## MATERIAL FOR THIS TASK
-- ==== Sys2Proof/Laws/Commands.lean ====
section
/-!
SUPPORT. What each command's effect leaves as it was.
-/

namespace Sys2Proof

namespace Machine

variable (s : State)

@[simp] theorem State.memoryRead_keeps (l : MemoryPart) :
    (s.memoryRead l).held = s.held ∧ (s.memoryRead l).clock = s.clock ∧ (s.memoryRead l).pins = s.pins ∧
    (s.memoryRead l).settings = s.settings ∧ (s.memoryRead l).life = s.life ∧ (s.memoryRead l).pic = s.pic ∧
    (s.memoryRead l).input = s.input ∧ (s.memoryRead l).cond = s.cond ∧ (s.memoryRead l).ann = s.ann ∧
    (s.memoryRead l).frame = s.frame ∧ (s.memoryRead l).line = s.line ∧ (s.memoryRead l).out = s.out ∧
    (s.memoryRead l).journal = s.journal ∧ (s.memoryRead l).port = s.port ∧
    (s.memoryRead l).report = s.report ∧ (s.memoryRead l).pending = s.pending := by
  simp only [State.memoryRead]
  (repeat' split); all_goals simp

@[simp] theorem State.failImage_keeps (code : FaultCode) :
    (s.failImage code).held = s.held ∧ (s.failImage code).clock = s.clock ∧ (s.failImage code).pins = s.pins ∧
    (s.failImage code).settings = s.settings ∧ (s.failImage code).life.stn = s.life.stn ∧
    (s.failImage code).life.source = s.life.source ∧ (s.failImage code).life.listen = s.life.listen ∧
    (s.failImage code).life.withdraw = s.life.withdraw ∧ (s.failImage code).life.withdrawFor = s.life.withdrawFor ∧
    (s.failImage code).life.lineStuck = s.life.lineStuck ∧ (s.failImage code).life.draws = s.life.draws ∧
    (s.failImage code).loader = s.loader ∧ (s.failImage code).pic = s.pic ∧ (s.failImage code).input = s.input ∧
    (s.failImage code).cond = s.cond ∧ (s.failImage code).ann = s.ann ∧ (s.failImage code).frame = s.frame ∧
    (s.failImage code).line = s.line ∧ (s.failImage code).out = s.out ∧
    (s.failImage code).journal.window = s.journal.window ∧ (s.failImage code).report = s.report ∧
    (s.failImage code).pending = s.pending := by
  simp only [State.failImage]
  (repeat' split); all_goals simp

@[simp] theorem State.passImage_keeps (set : Settings) :
    (s.passImage set).held = s.held ∧ (s.passImage set).clock = s.clock ∧ (s.passImage set).pins = s.pins ∧
    (s.passImage set).life.stn = s.life.stn ∧ (s.passImage set).life.source = s.life.source ∧
    (s.passImage set).life.withdrawFor = s.life.withdrawFor ∧ (s.passImage set).life.lineStuck = s.life.lineStuck ∧
    (s.passImage set).life.draws = s.life.draws ∧ (s.passImage set).loader = s.loader ∧
    (s.passImage set).ann.requests = s.ann.requests ∧ (s.passImage set).frame.nextSeq = s.frame.nextSeq ∧
    (s.passImage set).frame.first = s.frame.first ∧ (s.passImage set).frame.refresh = s.frame.refresh ∧
    (s.passImage set).frame.discarded = s.frame.discarded ∧ (s.passImage set).line.blind = s.line.blind ∧
    (s.passImage set).line.collisions = s.line.collisions ∧ (s.passImage set).line.sending = s.line.sending ∧
    (s.passImage set).line.jam = s.line.jam ∧ (s.passImage set).line.nextSlot = s.line.nextSlot ∧
    (s.passImage set).out.levels = s.out.levels ∧ (s.passImage set).out.horn = s.out.horn ∧
    (s.passImage set).out.phase = s.out.phase ∧ (s.passImage set).out.lampTest = s.out.lampTest ∧
    (s.passImage set).out.latch = s.out.latch ∧ (s.passImage set).journal.window = s.journal.window ∧
    (s.passImage set).pending = s.pending := by
  simp only [State.passImage]
  (repeat' split); all_goals simp

@[simp] theorem State.imageCheckEnd_keeps :
    (s.imageCheckEnd).held = s.held ∧ (s.imageCheckEnd).clock = s.clock ∧ (s.imageCheckEnd).pins = s.pins ∧
    (s.imageCheckEnd).life.stn = s.life.stn ∧ (s.imageCheckEnd).life.source = s.life.source ∧
    (s.imageCheckEnd).life.withdrawFor = s.life.withdrawFor ∧ (s.imageCheckEnd).life.lineStuck = s.life.lineStuck ∧
    (s.imageCheckEnd).life.draws = s.life.draws ∧ (s.imageCheckEnd).frame.nextSeq = s.frame.nextSeq ∧
    (s.imageCheckEnd).frame.first = s.frame.first ∧ (s.imageCheckEnd).frame.refresh = s.frame.refresh ∧
    (s.imageCheckEnd).frame.discarded = s.frame.discarded ∧ (s.imageCheckEnd).line.blind = s.line.blind ∧
    (s.imageCheckEnd).line.collisions = s.line.collisions ∧ (s.imageCheckEnd).line.jam = s.line.jam ∧
    (s.imageCheckEnd).line.nextSlot = s.line.nextSlot ∧ (s.imageCheckEnd).out.phase = s.out.phase ∧
    (s.imageCheckEnd).out.lampTest = s.out.lampTest ∧ (s.imageCheckEnd).out.latch = s.out.latch ∧
    (s.imageCheckEnd).journal.window = s.journal.window ∧ (s.imageCheckEnd).pending = s.pending := by
  simp only [State.imageCheckEnd]
  (repeat' split); all_goals simp

@[simp] theorem State.enterActive_keeps :
    (s.enterActive).held = s.held ∧ (s.enterActive).clock = s.clock ∧ (s.enterActive).pins = s.pins ∧
    (s.enterActive).settings = s.settings ∧ (s.enterActive).life.fault = s.life.fault ∧
    (s.enterActive).life.stn = s.life.stn ∧ (s.enterActive).life.source = s.life.source ∧
    (s.enterActive).life.withdraw = s.life.withdraw ∧ (s.enterActive).life.withdrawFor = s.life.withdrawFor ∧
    (s.enterActive).life.lineStuck = s.life.lineStuck ∧ (s.enterActive).life.draws = s.life.draws ∧
    (s.enterActive).loader = s.loader ∧ (s.enterActive).pic = s.pic ∧ (s.enterActive).input = s.input ∧
    (s.enterActive).cond = s.cond ∧ (s.enterActive).ann = s.ann ∧ (s.enterActive).frame.nextSeq = s.frame.nextSeq ∧
    (s.enterActive).frame.first = s.frame.first ∧ (s.enterActive).frame.discarded = s.frame.discarded ∧
    (s.enterActive).line.state = s.line.state ∧ (s.enterActive).line.w = s.line.w ∧
    (s.enterActive).line.slot = s.line.slot ∧ (s.enterActive).line.collisions = s.line.collisions ∧
    (s.enterActive).line.rx = s.line.rx ∧ (s.enterActive).line.sending = s.line.sending ∧
    (s.enterActive).line.jam = s.line.jam ∧ (s.enterActive).line.nextSlot = s.line.nextSlot ∧
    (s.enterActive).out = s.out ∧ (s.enterActive).journal = s.journal ∧ (s.enterActive).port = s.port ∧
    (s.enterActive).report = s.report ∧ (s.enterActive).pending = s.pending := by
  simp [State.enterActive]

## EXERCISE AIM
Lines with "draws": find them in the data and copy each one.

## EXERCISE RESPONSE
    (s.failImage code).life.lineStuck = s.life.lineStuck ∧ (s.failImage code).life.draws = s.life.draws ∧
    (s.passImage set).life.draws = s.life.draws ∧ (s.passImage set).loader = s.loader ∧
    (s.imageCheckEnd).life.draws = s.life.draws ∧ (s.imageCheckEnd).frame.nextSeq = s.frame.nextSeq ∧
    (s.enterActive).life.lineStuck = s.life.lineStuck ∧ (s.enterActive).life.draws = s.life.draws ∧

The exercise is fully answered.